- Born: 2 October 1923 Neustadt-Glewe, Germany
- Occupation: Guard at two concentration camps

= Margarete Rabe =

Female Nazi concentration camp guard (born 1923)

Margarete Maria Rabe (born 2 October 1923) was a guard at two concentration camps from November 1944 until April 1945.

== Career in the Reich ==
In 1944, Rabe applied to the Neustadt camp office at Neustadt-Glewe to be a guard, and was stationed at Ravensbrück concentration camp on 7 November 1944. She immediately began mistreating the female prisoners there, and was infamous in the camp for her brutality.
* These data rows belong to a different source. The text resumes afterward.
theorem keeps_configReadDone {w₀ : Part → Prop} {r₀ : State} (s : State) (hk : Keeps w₀ r₀ s)
    (w_hub : w₀ .hub := by first | assumption | exact trivial)
    (w_regs : w₀ .regs := by first | assumption | exact trivial)
    (w_host : w₀ .host := by first | assumption | exact trivial)
    (w_dies : w₀ .dies := by first | assumption | exact trivial)
    (w_power : w₀ .power := by first | assumption | exact trivial)
    (w_store : w₀ .store := by first | assumption | exact trivial) :
    Keeps w₀ r₀ (configReadDone s) := by
  unfold configReadDone
  simp only [State.mk_build]
  repeat' (first
    | with_reducible assumption | with_reducible apply keeps_applyRecords | with_reducible apply keeps_refuse
    | with_reducible apply keeps_readBanks | with_reducible apply Keeps.upd | with_reducible rfl | with_reducible exact id
    | with_reducible exact Or.inl (by assumption) | with_reducible exact Or.inr rfl | with_reducible exact Or.inr ⟨rfl, rfl⟩
    | with_reducible exact Or.inr ⟨rfl, rfl, rfl⟩ | with_reducible exact Or.inr ⟨rfl, rfl, rfl, rfl⟩
    | with_reducible exact length_map' | (exact fun _ h => h) | intro _ | (show Ctx.canon _; assumption)
    | with_reducible apply Ctx.canon_ite | (show Mem.wf _ = true; assumption) | with_reducible apply Keeps.ite | split)

theorem keeps_trainChan {w₀ : Part → Prop} {r₀ : State} {s s1 : State} {t : ChanTrain} (hk : Keeps w₀ r₀ s) (h : trainChan s t = some s1)
    (w_dies : w₀ .dies := by first | assumption | exact trivial)
    (w_store : w₀ .store := by first | assumption | exact trivial) :
    Keeps w₀ r₀ s1 := by
  unfold trainChan at h
  dsimp only at h
  split at h
  · cases h
  · cases h
    refine keeps_modChan _ _ _ _ ?_
    rw [State.mk_build]
    exact hk.upd rfl id id id id id id (fun _ h => h) fun _ h => h

theorem keeps_trainAll {w₀ : Part → Prop} {r₀ : State} {s s1 : State} {l : List ChanTrain} (hk : Keeps w₀ r₀ s) (h : trainAll s l = .ok s1)
    (w_dies : w₀ .dies := by first | assumption | exact trivial)
    (w_store : w₀ .store := by first | assumption | exact trivial) :
    Keeps w₀ r₀ s1 := by
  induction l generalizing s with
  | nil => cases h; exact hk
  | cons t l ih =>
    unfold trainAll at h
    split at h
    · cases h
    · rename_i h1
      exact ih (keeps_trainChan hk h1) h

theorem keeps_writeBootCount {w₀ : Part → Prop} {r₀ : State} (s : State) (hk : Keeps w₀ r₀ s)
    (w_store : w₀ .store := by first | assumption | exact trivial) :
    Keeps w₀ r₀ (writeBootCount s) := by
  unfold writeBootCount
  simp only [State.mk_build]
  repeat' (first
    | with_reducible assumption | with_reducible apply keeps_flushMap | with_reducible apply Keeps.upd | with_reducible rfl
    | with_reducible exact id | with_reducible exact Or.inl (by assumption) | with_reducible exact Or.inr rfl
    | with_reducible exact Or.inr ⟨rfl, rfl⟩ | with_reducible exact Or.inr ⟨rfl, rfl, rfl⟩
    | with_reducible exact Or.inr ⟨rfl, rfl, rfl, rfl⟩ | with_reducible exact length_map' | (exact fun _ h => h) | intro _
    | (show Ctx.canon _; assumption) | with_reducible apply Ctx.canon_ite | (show Mem.wf _ = true; assumption))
In late November or early December 1944, Rabe was one of several guards to be posted to the Uckermark camp under Ruth Closius. There the young SS Aufseherin helped select women and children for the gas chambers, and also took part in murders and torture (one survivor commented that the SS women in Uckermark were the most brutal of any in the Ravensbrück complex). In April 1945, Rabe fled the Uckermark camp.

At the third Ravensbrück Trial in April 1948, the British court handed her a sentence of life imprisonment. It was estimated that she had selected 3,000 female prisoners for the gas chamber and other execution methods. Rabe was released from prison on 26 February 1954, having served five years and ten months in confinement.